Nothing could be further from reality: Biden’s approach to China, while not perfect by any means, has accomplished more in two years than his predecessor managed in a full term in office. Let’s take a look at three major policy moves the Biden administration has made on China:
AUKUS: The deal between the United States, Australia, and the United Kingdom to provide Australia with nuclear-powered submarines was ineptly handled and poorly executed in its unveiling, precipitating a diplomatic row with France (which had contracts to build conventionally-powered submarines for Australia). But it still represents a strengthening of ties with an important Pacific ally and builds up its military capabilities over the long term.
Industrial policy: The Biden administration’s three main legislative achievements – Infrastructure Investment and Jobs Act, the CHIPS and Science Act, the Inflation Reduction Act – represent an ambitious attempt to reinvigorate America’s economy and retool it to better compete with China. Taken together, these investments in semiconductor manufacturing, carbon-free energy, and infrastructure aim to lay the foundation for American competitiveness over the long haul.

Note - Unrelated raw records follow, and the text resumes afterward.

/-- R126, R127: shuffles. Those that cross a lane pair are long-latency producers; the others write vd at once. -/
def Sys2Proof.Claims.Shuffles : Prop :=
  ∀ (s : State) (i : Instr) (p : ShufOp), shufOp s i = some p → p.ready s = true →
    exec i s = .next (((if p.now then (popAll s p.srcs).writeV p.vd p.act (p.vals s)
      else pendV (popAll s p.srcs) p.vd none
        (.value (s.vdst p.vd 1) p.act [(List.range 32).map (p.vals s)] 0)).latchVa p.h p.va).done)

/-- R128, R129, R87: reductions and votes. -/
def Sys2Proof.Claims.PisteResults : Prop :=
  ∀ (s : State) (i : Instr) (f : VU) (n : Nat), n ≤ 5 → s.cw.piste.toNat = 2 ^ n →
    (∃ v, pisteVal 1 0 (fun _ => 0) (fun _ => true) i = some (f, v)) →
    let va := f.va.toNat
    [f.vd.toNat, va].all (vOk s) = true → dstOk s f.vd.toNat = true → srcsOk s [va] [] = true →
    clean (valsOf s [va] []) (s.active f.kp) = true →
    exec i s = .next ((((popAll s [va]).writeV f.vd.toNat (s.active f.kp) fun l =>
      ((pisteVal (2 ^ n) (base (2 ^ n) l) (valOf s 0 va).lane (s.active f.kp).getLsbD i).map (·.2)).getD 0).latchVa
        f.h f.va).done)

/-- R345, R346: draws; RNGOVF at the last DRAW, and DRAW advances once. -/
def Sys2Proof.Claims.RandomDraws : Prop :=
  ∀ (s : State) (i : Instr) (vd : Nat) (src : Option (BitVec 6 × BitVec 1)) (act : Word) (g : Word → Word → Word),
    drawOp s i = some (vd, src, act, g) →
    let srcs := src.toList.map (·.1.toNat)
    (s.cw.rngc.extractLsb' 0 24 = 0xFFFFFF → exec i s = .next (s.takeTrap ⟨0x0E, 0, 0, false⟩)) ∧
    (s.cw.rngc.extractLsb' 0 24 ≠ 0xFFFFFF → (vd :: srcs).all (vOk s) = true → dstOk s vd = true →
      srcsOk s srcs [] = true → clean (valsOf s srcs []) act = true →
      exec i s = .next ((match src with | some x => fun t : State => t.latchVa x.2 x.1 | none => id)
        (((popAll s srcs).writeV vd act fun l =>
          g (((valsOf s srcs []).getD 0 {}).lane l) (rngOf s.cw.rngk s.cw.rngc l)).modCw fun w =>
            { w with rngc := w.rngc + 1 })).done)

namespace Sys2Proof.Claims

/-! ## Control -/

/-- The prefix an EXT word gives (R54). -/
def prefixOf : Instr → Option Pfx
  | .immx p => some (.immx p)
  | .obs o m => some (.obs o m)
  | .hint h => some (.hint h)
  | .rep b a st c => some (.rep b a st c)
  | .role r => some (.role r)
  | .predx n k => some (.predx n k)
  | _ => none
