-- ==== Sys2Proof/Laws/State.lean ====
section
/-! SUPPORT. What each update of the state leaves as it was: one lemma for every field of State and every shared update,
so that no proof unfolds a record update. -/
namespace Sys2Proof.Machine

Semiconductor export controls: In October, the Commerce Department issued sweeping new restrictions on the export of semiconductors and other critical advanced computer parts to China – severely curtailing Beijing’s “ability to obtain advanced computing chips, develop and maintain supercomputers, and manufacture advanced semiconductors.” Though largely unnoticed outside niche policy and journalism circles, these limits represent a decisive use of American economic and technological power to curb the geopolitical ambitions of a potential rival.

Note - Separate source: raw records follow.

-- ==== Sys2Proof/Laws/Marks.lean ====
section
/-! SUPPORT. The marks of poisoned bytes: reading after writing, and that every operation on bytes keeps them rising;
what a write of one byte does to every read. -/
namespace Sys2Proof.Machine

theorem risingFrom_weaken {m : List Nat} {lo hi : Nat} (h : lo ≤ hi) (w : risingFrom hi m = true) :
    risingFrom lo m = true := by
  cases m with
  | nil => rfl
  | cons a r =>
    simp only [risingFrom, Bool.and_eq_true, decide_eq_true_eq] at w ⊢
    exact ⟨by omega, w.2⟩

theorem keyPut_risingFrom {m : List Nat} {lo k : Nat} {p : Bool} (w : risingFrom lo m = true) (h : lo ≤ k) :
    risingFrom lo (keyPut m k p) = true := by
  induction m generalizing lo with
  | nil => cases p <;> simp [keyPut, risingFrom, h]
  | cons a r ih =>
    simp only [risingFrom, Bool.and_eq_true, decide_eq_true_eq] at w
    simp only [keyPut]
    split
    · next e =>
      cases p
      · simpa using risingFrom_weaken (by omega) w.2
      · simp [risingFrom, w.1, w.2]
    · split
      · cases p
        · simp [risingFrom, w.1, w.2]
        · simp [risingFrom, h, w.2]; omega
      · simp [risingFrom, w.1, ih w.2 (by omega)]

@[simp] theorem keyPut_rising {m : List Nat} (k : Nat) (p : Bool) (w : rising m = true) : rising (keyPut m k p) = true :=
  keyPut_risingFrom w (Nat.zero_le k)

theorem filter_risingFrom {m : List Nat} {lo : Nat} (p : Nat → Bool) (w : risingFrom lo m = true) :
    risingFrom lo (m.filter p) = true := by
  induction m generalizing lo with
  | nil => rfl
  | cons a r ih =>
    simp only [risingFrom, Bool.and_eq_true, decide_eq_true_eq] at w
    simp only [List.filter_cons]
    split
    · simp [risingFrom, w.1, ih w.2]
    · exact risingFrom_weaken (by omega) (ih w.2)

@[simp] theorem filter_rising {m : List Nat} (p : Nat → Bool) (w : rising m = true) : rising (m.filter p) = true :=
  filter_risingFrom p w

theorem not_mem_below {m : List Nat} {lo k : Nat} (w : risingFrom lo m = true) (h : k < lo) : k ∉ m := by
  induction m generalizing lo with
  | nil => simp
  | cons a r ih =>
    simp only [risingFrom, Bool.and_eq_true, decide_eq_true_eq] at w
    simp only [List.mem_cons, not_or]
    exact ⟨by omega, ih w.2 (by omega)⟩

/-- A key is marked as it was last put, and no other key changes. -/
theorem mem_keyPut {m : List Nat} {lo k j : Nat} {p : Bool} (w : risingFrom lo m = true) :
    j ∈ keyPut m k p ↔ if j = k then p = true else j ∈ m := by
  induction m generalizing lo with
  | nil => cases p <;> by_cases h : j = k <;> simp [keyPut, h]
  | cons a r ih =>
    simp only [risingFrom, Bool.and_eq_true, decide_eq_true_eq] at w
    simp only [keyPut]
    split
    · next e =>
      subst e
      have := not_mem_below (k := a) w.2 (by omega)
      cases p <;> by_cases h : j = a <;> simp [h, this]
    · next ne =>
      split
      · next lt =>
        have := not_mem_below (k := k) w.2 (by omega)
        have ne' : ¬k = a := by omega
        cases p <;> by_cases h : j = k <;> simp [h, this, ne']
      · have := ih (lo := a + 1) w.2
        by_cases h : j = k
        · simp_all
          omega
        · simp_all

/-- A byte written is read back with its mark. -/
theorem raw_putRaw_same {s : State} (l : Loc) (b : Byte) (p : Bool) (c : s.canon) : (s.putRaw l b p).raw l = (b, p) := by
  have m := mem_keyPut (k := l.key) (j := l.key) (p := p) c.2
  simp only [State.raw, State.putRaw, memGet_memSet_same _ _ c.1, Prod.mk.injEq, true_and]
  cases p <;> simp_all

/-- Every other place reads as before. -/
theorem raw_putRaw_ne {s : State} {l m : Loc} (b : Byte) (p : Bool) (c : s.canon) (h : m.key ≠ l.key) :
    (s.putRaw l b p).raw m = s.raw m := by
  have e := mem_keyPut (k := l.key) (j := m.key) (p := p) c.2
  simp only [h, if_false] at e
  simp only [State.raw, State.putRaw, memGet_memSet_ne _ c.1 h, Prod.mk.injEq, true_and]
  cases p <;> simp_all

/-! ## The form is kept

Each lemma has the hypothesis that the form holds before; simp applies them one inside the other. -/

@[simp] theorem rising_putRaw {s : State} (l : Loc) (b : Byte) (p : Bool) (c : rising s.bad = true) :
    rising (s.putRaw l b p).bad = true := keyPut_rising _ _ c

@[simp] theorem rising_zero {s : State} (l : Loc) (n : Nat) (c : rising s.bad = true) :
    rising (s.zero l n).bad = true := filter_rising _ c

@[simp] theorem rising_putRaws {s : State} (l : Loc) (bs : List (Byte × Bool)) (c : rising s.bad = true) :
    rising (s.putRaws l bs).bad = true :=
  foldl_keeps (P := fun q : State × Nat => rising q.1.bad = true) (fun _ _ h => rising_putRaw _ _ _ h) bs (s, 0) c

@[simp] theorem rising_putHbm {s : State} (l : Loc) (b : Byte) (p : Bool) (c : rising s.bad = true) :
    rising (s.putHbm l b p).bad = true := by
  unfold State.putHbm
  apply rising_putRaw
  dsimp only
  split <;> simp [c]

@[simp] theorem State.llcDirty_bad (s : State) (l : Loc) (n : Nat) : (s.llcDirty l n).bad = s.bad := rfl

@[simp] theorem rising_llcClean {s : State} (l : Loc) (c : rising s.bad = true) :
    rising (s.llcClean l).bad = true := by
  unfold State.llcClean
  dsimp only
  split
  · exact c
  · refine foldl_keeps (P := fun t : State => rising t.bad = true) (fun t i h => ?_) _ s c
    split <;> simp [h]

@[simp] theorem rising_llcDrop {s : State} (l : Loc) (c : rising s.bad = true) :
    rising (s.llcDrop l).bad = true := rising_zero (s := s) _ _ c

@[simp] theorem State.victim_bad (s : State) (n : Nat) : (s.victim n).2.bad = s.bad := rfl

@[simp] theorem State.evictee_bad (s : State) (ks : List Keep) : (s.evictee ks).2.bad = s.bad := rfl

@[simp] theorem rising_llcRoom {s : State} (l : Loc) (c : rising s.bad = true) :
    rising (s.llcRoom l).bad = true := by
  unfold State.llcRoom
  dsimp only
  split
  · exact c
  · split <;> simp [c]

@[simp] theorem rising_llcFill {s : State} (l : Loc) (c : rising s.bad = true) :
    rising (s.llcFill l).bad = true := by
  unfold State.llcFill
  dsimp only
  split <;> simp [c]

@[simp] theorem State.exchange_bad (s : State) (k : BridgeAct) (h : Loc) (a b : Option HalfSt) (d : List Byte) :
    (s.exchange k h a b d).bad = s.bad := by
  unfold State.exchange
  split <;> rfl

@[simp] theorem State.credit_bad (s : State) (n : Nat) (c : BridgeBy) : (s.credit n c).bad = s.bad := rfl

@[simp] theorem rising_mergeHalf {s : State} (h : Nat) (c : rising s.bad = true) :
    rising (s.mergeHalf h).bad = true :=
  rising_zero _ _ (by simp [c])

@[simp] theorem rising_bridgeDrop {s : State} (h : Nat) (c : rising s.bad = true) :
    rising (s.bridgeDrop h).bad = true := by
  unfold State.bridgeDrop
  dsimp only
  split <;> simp [c]

@[simp] theorem rising_bridgeEvict {s : State} (c : rising s.bad = true) : rising s.bridgeEvict.bad = true := by
  unfold State.bridgeEvict
  dsimp only
  split
  · split <;> simp [c]
  · exact c

@[simp] theorem rising_bridgeFetch {s : State} (h : Nat) (c : rising s.bad = true) :
    rising (s.bridgeFetch h).bad = true := by
  unfold State.bridgeFetch
  split
  · exact c
  · have e := rising_bridgeEvict c
    simp [e]

@[simp] theorem rising_readTouch {s : State} (l : Loc) (c : rising s.bad = true) :
    rising (s.readTouch l).bad = true := by
  unfold State.readTouch
  dsimp only
  split
  · split <;> simp [c]
  all_goals simp [c]

@[simp] theorem rising_writeTouch {s : State} (l : Loc) (c : rising s.bad = true) :
    rising (s.writeTouch l).bad = true := by
  unfold State.writeTouch
  dsimp only
  split
  · split <;> simp [c]
  all_goals simp [c]

@[simp] theorem rising_engTouch {s : State} (a n : Nat) (c : rising s.bad = true) : rising (s.engTouch a n).bad = true :=
  foldl_keeps (P := fun t : State => rising t.bad = true) (fun t i h => by
    dsimp only
    split <;> simp [h]) _ s c

@[simp] theorem rising_recall {s : State} (l : Loc) (c : rising s.bad = true) :
    rising (s.recall l).bad = true := by
  unfold State.recall
  refine foldl_keeps (P := fun t : State => rising t.bad = true) (fun t i h => ?_) _ s c
  dsimp only
  split <;> simp [h]

@[simp] theorem rising_homePut {s : State} (l : Loc) (b : Byte) (p : Bool) (c : rising s.bad = true) :
    rising (s.homePut l b p).bad = true := by
  unfold State.homePut
  dsimp only
  split <;> simp [c]

@[simp] theorem rising_homePuts {s : State} (l : Loc) (bs : List (Byte × Bool)) (c : rising s.bad = true) :
    rising (s.homePuts l bs).bad = true :=
  foldl_keeps (P := fun q : State × Nat => rising q.1.bad = true) (fun _ _ h => rising_homePut _ _ _ h) bs (s, 0) c

@[simp] theorem rising_dropSectors {s : State} (k : Nat) (p : Loc → Bool) (c : rising s.bad = true) :
    rising (s.dropSectors k p).bad = true :=
  foldl_keeps (P := fun t : State => rising t.bad = true) (fun _ _ h => rising_zero _ _ h) _ s c

@[simp] theorem rising_icRoom {s : State} (k : Nat) (l : Loc) (c : rising s.bad = true) :
    rising (s.icRoom k l).bad = true := by
  unfold State.icRoom
  dsimp only
  split <;> simp [c]

@[simp] theorem rising_fillSector {s : State} (k : Nat) (l : Loc) (c : rising s.bad = true) :
    rising (s.fillSector k l).bad = true := by
  unfold State.fillSector
  dsimp only
  split <;> simp [c]

@[simp] theorem rising_viewSector {s : State} (w k : Nat) (l : Loc) (c : rising s.bad = true) :
    rising (s.viewSector w k l).bad = true := by
  have f (n : Nat) : rising ({ s with free := n } : State).bad = true := c
  unfold State.viewSector
  by_cases h : s.views.contains (w, ⟨l.sp, l.a / 32 * 32⟩) = true
  · simpa only [h, if_true] using c
  · simp only [h, if_false, Bool.false_eq_true]
    apply rising_putRaws
    split
    · exact rising_fillSector _ _ c
    · split
      · exact f _
      · exact rising_fillSector _ _ (rising_dropSectors _ _ (f _))

@[simp] theorem rising_dropViews {s : State} (w : Nat) (c : rising s.bad = true) : rising (s.dropViews w).bad = true :=
  rising_zero _ _ c

@[simp] theorem rising_dropCopy {s : State} (h : Space) (l : Loc) (c : rising s.bad = true) :
    rising (s.dropCopy h l).bad = true := by simp [State.dropCopy, c]

@[simp] theorem rising_privClean {s : State} (w k : Nat) (c : rising s.bad = true) :
    rising (s.privClean w k).bad = true := rising_putRaws _ _ c

@[simp] theorem rising_privDrop {s : State} (w k : Nat) (c : rising s.bad = true) :
    rising (s.privDrop w k).bad = true := rising_putRaws (s := { s with privHeld := _ }) _ _ c

@[simp] theorem rising_l1Room {s : State} (k n : Nat) (c : rising s.bad = true) :
    rising (s.l1Room k n).bad = true := by
  unfold State.l1Room
  dsimp only
  split
  · exact c
  · split <;> simp [c]

@[simp] theorem rising_privFill {s : State} (w k h : Nat) (c : rising s.bad = true) :
    rising (s.privFill w k h).bad = true := by
  unfold State.privFill
  dsimp only
  split
  · split <;> exact c
  · simp [c]

@[simp] theorem rising_bankRoom {s : State} (k b : Nat) (c : rising s.bad = true) :
    rising (s.bankRoom k b).bad = true := by
  unfold State.bankRoom
  dsimp only
  split
  · exact c
  · split <;> simp [c]

@[simp] theorem rising_putCopy {s : State} (h : Space) (l : Loc) (e : BitVec 20) (k : Keep) (bs : List (Byte × Bool))
    (c : rising s.bad = true) : rising (s.putCopy h l e k bs).bad = true := by
  have d := rising_dropCopy h l c
  unfold State.putCopy
  dsimp only
  repeat' split
  all_goals simp [c, d]

@[simp] theorem State.l1Touch_bad (s : State) (k : Nat) (l : Loc) (h : Nat) : (s.l1Touch k l h).bad = s.bad := by
  unfold State.l1Touch
  split <;> rfl

@[simp] theorem State.llcKeep_bad (s : State) (l : Loc) (h : Nat) (b : Bool) : (s.llcKeep l h b).bad = s.bad := by
  unfold State.llcKeep
  split <;> rfl

@[simp] theorem rising_updateL1 {s : State} (k : Nat) (l : Loc) (bs : List Byte) (c : rising s.bad = true) :
    rising (s.updateL1 k l bs).bad = true := by
  unfold State.updateL1
  split <;> simp [c]

@[simp] theorem rising_writePlace {s : State} (p : Place) (bs : List Byte) (c : rising s.bad = true) :
    rising (s.writePlace p bs).bad = true := by
  unfold State.writePlace
  split <;> simp [c]

@[simp] theorem rising_fetchLine {s : State} (k : Nat) (l : Loc) (hs : List Nat) (hint : Nat) (c : rising s.bad = true) :
    rising (s.fetchLine k l hs hint).bad = true := by
  have w : rising (hs.foldl (fun s i => s.readTouch (l.plus (64 * i))) s).bad = true :=
    foldl_keeps (P := fun t : State => rising t.bad = true) (fun t i h => rising_readTouch _ h) hs s c
  unfold State.fetchLine
  dsimp only
  split
  · split <;> simp [c]
  · split
    · split <;> simp [w]
    · simp [w]

end Sys2Proof.Machine
end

Beyond these three main policy moves, the Biden administration has rightly resisted calls to appease Beijing made by a number of self-proclaimed progressives terrified that a “new Cold War” might emerge.
For its part, China faces growing troubles at home exacerbated by maximum leader Xi Jinping’s drive to consolidate power in his own hands. He’s sidelined virtually all domestic political rivals in the ruling Chinese Communist Party – former head of state Hu Jintao was even physically removed from the recent twice-a-decade party congress for reasons that remain murky at best.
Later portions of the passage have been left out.